- Goal of the exercise
In the data below, find the line containing "(.media 0x0A 4)", then set down that line and every later line up to and including the line containing "def Obligations.FrameHasOneEncoding : Prop", exactly.

----- Source material -----

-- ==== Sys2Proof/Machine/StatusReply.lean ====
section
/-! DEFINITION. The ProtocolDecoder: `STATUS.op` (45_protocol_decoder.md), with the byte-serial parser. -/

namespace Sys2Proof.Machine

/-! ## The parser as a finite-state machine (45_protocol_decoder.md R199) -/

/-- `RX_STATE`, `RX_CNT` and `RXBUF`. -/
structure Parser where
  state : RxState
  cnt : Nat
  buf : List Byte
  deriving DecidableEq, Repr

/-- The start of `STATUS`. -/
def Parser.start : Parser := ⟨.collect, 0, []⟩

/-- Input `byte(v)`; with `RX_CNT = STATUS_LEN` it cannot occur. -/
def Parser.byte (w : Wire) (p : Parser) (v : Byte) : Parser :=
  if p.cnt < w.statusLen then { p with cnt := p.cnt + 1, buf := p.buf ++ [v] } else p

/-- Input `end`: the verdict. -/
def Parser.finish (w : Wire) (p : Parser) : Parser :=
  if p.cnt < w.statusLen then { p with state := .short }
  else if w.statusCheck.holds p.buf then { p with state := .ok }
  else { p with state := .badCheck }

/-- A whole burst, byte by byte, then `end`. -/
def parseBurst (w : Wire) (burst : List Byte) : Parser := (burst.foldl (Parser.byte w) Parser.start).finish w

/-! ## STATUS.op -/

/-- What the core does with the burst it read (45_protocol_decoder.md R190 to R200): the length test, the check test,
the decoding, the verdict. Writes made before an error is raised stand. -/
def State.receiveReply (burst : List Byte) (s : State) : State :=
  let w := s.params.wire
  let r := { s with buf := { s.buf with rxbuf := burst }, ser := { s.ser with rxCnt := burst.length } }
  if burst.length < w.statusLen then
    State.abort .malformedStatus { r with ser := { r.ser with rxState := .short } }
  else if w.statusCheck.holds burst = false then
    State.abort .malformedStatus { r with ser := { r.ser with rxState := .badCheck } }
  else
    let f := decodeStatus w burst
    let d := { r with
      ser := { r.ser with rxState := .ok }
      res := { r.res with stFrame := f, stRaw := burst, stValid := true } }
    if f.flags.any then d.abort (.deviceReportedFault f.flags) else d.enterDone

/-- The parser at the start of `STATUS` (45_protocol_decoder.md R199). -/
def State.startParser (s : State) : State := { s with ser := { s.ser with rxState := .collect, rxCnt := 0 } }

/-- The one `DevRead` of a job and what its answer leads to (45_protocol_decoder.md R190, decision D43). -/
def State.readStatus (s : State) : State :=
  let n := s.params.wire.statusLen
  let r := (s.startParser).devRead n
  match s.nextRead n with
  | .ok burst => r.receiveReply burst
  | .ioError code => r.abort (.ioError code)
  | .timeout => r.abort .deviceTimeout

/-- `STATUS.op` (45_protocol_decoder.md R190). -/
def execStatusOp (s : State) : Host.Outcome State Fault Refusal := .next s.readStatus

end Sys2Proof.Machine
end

-----
----- Source material -----

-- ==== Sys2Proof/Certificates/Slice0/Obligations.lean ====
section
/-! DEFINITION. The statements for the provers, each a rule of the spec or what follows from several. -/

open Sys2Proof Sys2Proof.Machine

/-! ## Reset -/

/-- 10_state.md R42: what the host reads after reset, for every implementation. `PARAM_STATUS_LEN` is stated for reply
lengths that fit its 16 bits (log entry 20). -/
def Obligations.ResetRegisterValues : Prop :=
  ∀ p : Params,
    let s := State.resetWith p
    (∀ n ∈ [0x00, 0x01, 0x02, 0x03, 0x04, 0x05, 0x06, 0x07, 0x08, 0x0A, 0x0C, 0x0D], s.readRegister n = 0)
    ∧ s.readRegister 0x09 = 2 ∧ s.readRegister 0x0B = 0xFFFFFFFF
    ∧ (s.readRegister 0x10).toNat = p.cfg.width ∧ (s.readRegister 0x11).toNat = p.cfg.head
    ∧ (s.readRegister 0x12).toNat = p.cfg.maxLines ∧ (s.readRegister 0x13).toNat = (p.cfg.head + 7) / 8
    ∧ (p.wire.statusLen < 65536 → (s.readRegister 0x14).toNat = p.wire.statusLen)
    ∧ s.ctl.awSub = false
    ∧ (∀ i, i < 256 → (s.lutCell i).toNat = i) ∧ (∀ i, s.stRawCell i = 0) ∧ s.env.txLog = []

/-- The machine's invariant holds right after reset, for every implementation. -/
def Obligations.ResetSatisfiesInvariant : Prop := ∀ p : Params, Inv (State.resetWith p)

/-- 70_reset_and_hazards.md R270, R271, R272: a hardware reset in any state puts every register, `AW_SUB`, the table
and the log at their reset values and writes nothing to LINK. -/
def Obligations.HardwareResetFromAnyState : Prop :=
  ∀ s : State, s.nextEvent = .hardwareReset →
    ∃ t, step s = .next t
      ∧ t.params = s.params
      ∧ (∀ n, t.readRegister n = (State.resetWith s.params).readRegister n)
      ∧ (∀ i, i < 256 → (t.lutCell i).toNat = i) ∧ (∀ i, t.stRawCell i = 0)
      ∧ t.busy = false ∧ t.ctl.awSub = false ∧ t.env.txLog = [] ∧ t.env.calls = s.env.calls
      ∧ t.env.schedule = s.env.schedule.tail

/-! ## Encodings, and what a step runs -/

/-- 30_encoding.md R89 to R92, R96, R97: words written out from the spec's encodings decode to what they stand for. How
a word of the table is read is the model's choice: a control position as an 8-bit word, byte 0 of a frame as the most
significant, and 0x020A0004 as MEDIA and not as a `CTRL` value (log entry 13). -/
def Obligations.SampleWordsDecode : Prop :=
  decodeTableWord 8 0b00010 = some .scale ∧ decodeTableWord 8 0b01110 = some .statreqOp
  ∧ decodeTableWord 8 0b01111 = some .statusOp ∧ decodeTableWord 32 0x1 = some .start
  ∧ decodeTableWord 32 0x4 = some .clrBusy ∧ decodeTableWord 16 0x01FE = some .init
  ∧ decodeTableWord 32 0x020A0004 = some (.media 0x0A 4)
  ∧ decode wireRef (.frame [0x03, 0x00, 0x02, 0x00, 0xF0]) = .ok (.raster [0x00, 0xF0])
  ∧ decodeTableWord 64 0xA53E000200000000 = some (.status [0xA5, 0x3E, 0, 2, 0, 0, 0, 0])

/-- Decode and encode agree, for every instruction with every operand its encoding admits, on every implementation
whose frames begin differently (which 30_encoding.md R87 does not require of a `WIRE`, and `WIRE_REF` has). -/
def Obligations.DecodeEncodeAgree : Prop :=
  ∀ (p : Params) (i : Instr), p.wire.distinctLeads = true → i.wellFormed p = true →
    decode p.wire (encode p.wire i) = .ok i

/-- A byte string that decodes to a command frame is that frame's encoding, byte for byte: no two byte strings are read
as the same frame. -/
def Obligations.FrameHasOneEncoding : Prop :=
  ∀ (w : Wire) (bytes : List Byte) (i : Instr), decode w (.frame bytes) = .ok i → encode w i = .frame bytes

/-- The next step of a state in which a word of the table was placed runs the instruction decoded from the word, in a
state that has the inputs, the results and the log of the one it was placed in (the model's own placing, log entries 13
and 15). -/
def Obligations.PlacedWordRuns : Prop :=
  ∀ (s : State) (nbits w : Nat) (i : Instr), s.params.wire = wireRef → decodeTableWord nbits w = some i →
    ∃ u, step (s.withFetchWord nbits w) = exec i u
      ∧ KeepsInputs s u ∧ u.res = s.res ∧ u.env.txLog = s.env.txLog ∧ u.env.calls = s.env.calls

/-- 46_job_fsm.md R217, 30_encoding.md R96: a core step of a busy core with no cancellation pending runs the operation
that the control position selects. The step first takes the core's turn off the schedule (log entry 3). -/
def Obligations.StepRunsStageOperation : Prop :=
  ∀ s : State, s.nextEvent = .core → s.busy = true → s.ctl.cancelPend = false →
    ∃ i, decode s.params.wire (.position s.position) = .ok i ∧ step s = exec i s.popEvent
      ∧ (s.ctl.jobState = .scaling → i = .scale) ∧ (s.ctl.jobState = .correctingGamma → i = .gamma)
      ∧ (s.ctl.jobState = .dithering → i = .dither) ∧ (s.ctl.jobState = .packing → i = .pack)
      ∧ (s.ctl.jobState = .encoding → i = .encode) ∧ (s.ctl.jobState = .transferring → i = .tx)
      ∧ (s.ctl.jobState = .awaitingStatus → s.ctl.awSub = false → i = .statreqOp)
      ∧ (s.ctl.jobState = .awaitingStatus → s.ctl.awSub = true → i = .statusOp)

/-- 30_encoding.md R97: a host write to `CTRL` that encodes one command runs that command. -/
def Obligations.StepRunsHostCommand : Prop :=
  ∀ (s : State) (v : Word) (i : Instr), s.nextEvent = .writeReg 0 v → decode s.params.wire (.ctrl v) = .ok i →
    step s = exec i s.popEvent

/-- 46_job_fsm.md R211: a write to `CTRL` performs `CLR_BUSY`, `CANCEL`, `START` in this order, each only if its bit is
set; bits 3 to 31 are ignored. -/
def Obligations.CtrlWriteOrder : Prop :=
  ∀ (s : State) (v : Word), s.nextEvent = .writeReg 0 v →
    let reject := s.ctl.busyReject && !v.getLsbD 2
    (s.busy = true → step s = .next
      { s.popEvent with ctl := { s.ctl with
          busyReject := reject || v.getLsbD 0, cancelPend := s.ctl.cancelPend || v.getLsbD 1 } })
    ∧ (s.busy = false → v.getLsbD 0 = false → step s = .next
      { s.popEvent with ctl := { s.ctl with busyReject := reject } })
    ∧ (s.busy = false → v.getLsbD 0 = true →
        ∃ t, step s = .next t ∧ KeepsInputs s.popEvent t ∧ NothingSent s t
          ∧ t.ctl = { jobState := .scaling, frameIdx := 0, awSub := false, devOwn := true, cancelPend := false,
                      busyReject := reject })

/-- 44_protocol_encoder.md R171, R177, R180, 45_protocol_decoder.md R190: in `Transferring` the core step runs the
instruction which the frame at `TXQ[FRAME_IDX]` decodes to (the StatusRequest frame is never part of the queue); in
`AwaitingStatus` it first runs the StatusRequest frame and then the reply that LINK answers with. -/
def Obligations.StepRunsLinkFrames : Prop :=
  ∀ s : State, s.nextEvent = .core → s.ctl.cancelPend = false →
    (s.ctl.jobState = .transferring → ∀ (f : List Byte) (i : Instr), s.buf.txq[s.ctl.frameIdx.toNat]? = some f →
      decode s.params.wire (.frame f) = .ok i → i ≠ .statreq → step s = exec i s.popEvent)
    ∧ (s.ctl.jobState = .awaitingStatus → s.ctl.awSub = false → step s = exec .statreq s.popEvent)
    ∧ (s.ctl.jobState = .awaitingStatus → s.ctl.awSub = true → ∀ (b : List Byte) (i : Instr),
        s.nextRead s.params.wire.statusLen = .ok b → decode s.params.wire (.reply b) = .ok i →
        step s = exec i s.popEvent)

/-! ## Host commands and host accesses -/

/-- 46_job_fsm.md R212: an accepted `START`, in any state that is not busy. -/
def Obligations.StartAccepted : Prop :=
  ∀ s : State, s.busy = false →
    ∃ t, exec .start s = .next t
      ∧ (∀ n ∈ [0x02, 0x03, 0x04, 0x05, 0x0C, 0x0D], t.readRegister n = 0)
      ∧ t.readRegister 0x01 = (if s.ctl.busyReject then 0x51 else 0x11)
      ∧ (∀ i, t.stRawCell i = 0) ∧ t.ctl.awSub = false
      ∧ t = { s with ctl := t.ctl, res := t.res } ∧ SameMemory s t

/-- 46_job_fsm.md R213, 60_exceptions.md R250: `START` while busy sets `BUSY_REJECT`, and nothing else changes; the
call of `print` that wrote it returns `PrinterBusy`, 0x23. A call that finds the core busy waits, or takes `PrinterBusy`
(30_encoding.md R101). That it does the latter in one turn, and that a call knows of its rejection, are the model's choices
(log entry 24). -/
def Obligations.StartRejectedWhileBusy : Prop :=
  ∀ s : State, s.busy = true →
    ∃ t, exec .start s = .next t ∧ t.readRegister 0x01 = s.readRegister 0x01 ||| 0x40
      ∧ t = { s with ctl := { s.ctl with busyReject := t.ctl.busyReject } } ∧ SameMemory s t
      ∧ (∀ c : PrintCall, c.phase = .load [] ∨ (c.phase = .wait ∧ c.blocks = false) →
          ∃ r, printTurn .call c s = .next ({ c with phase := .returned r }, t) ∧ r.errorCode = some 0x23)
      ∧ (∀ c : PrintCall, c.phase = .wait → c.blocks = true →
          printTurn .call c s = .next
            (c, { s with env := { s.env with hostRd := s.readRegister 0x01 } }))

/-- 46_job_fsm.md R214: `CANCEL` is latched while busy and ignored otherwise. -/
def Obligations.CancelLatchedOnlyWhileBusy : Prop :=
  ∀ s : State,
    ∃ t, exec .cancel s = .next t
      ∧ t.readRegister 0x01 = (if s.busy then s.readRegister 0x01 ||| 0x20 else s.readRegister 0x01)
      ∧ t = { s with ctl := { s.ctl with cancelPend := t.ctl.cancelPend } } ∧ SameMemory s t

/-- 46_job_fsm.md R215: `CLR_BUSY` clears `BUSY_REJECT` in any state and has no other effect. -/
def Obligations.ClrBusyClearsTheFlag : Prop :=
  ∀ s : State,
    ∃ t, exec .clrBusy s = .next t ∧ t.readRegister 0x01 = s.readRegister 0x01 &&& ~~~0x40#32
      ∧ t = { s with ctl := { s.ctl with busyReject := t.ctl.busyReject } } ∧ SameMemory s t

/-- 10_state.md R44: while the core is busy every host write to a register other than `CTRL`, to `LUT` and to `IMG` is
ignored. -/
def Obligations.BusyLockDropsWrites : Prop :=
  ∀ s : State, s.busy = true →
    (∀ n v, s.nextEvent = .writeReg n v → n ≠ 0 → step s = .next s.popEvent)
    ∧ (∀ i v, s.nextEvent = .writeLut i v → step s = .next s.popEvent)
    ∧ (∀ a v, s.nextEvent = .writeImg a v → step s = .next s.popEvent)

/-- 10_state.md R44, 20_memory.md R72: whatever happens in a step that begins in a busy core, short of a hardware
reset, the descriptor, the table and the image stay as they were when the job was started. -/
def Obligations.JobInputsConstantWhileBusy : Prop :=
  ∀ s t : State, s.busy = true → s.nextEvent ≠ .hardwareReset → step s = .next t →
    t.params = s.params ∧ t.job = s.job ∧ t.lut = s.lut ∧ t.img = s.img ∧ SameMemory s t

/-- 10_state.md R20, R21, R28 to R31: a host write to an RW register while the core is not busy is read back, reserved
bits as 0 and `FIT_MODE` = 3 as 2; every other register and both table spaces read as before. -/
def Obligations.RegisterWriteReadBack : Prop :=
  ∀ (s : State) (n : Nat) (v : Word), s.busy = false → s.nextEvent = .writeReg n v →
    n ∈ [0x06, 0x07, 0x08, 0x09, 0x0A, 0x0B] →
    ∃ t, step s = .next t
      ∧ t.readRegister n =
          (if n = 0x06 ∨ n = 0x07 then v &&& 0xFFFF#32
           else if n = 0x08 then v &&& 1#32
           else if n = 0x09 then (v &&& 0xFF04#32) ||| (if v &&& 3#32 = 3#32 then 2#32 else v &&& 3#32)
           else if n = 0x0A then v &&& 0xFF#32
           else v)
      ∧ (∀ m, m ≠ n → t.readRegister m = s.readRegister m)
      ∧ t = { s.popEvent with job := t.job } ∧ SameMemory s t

-----

- Task result
  ∧ decodeTableWord 32 0x020A0004 = some (.media 0x0A 4)
  ∧ decode wireRef (.frame [0x03, 0x00, 0x02, 0x00, 0xF0]) = .ok (.raster [0x00, 0xF0])
  ∧ decodeTableWord 64 0xA53E000200000000 = some (.status [0xA5, 0x3E, 0, 2, 0, 0, 0, 0])

/-- Decode and encode agree, for every instruction with every operand its encoding admits, on every implementation
whose frames begin differently (which 30_encoding.md R87 does not require of a `WIRE`, and `WIRE_REF` has). -/
def Obligations.DecodeEncodeAgree : Prop :=
  ∀ (p : Params) (i : Instr), p.wire.distinctLeads = true → i.wellFormed p = true →
    decode p.wire (encode p.wire i) = .ok i

/-- A byte string that decodes to a command frame is that frame's encoding, byte for byte: no two byte strings are read
as the same frame. -/
def Obligations.FrameHasOneEncoding : Prop :=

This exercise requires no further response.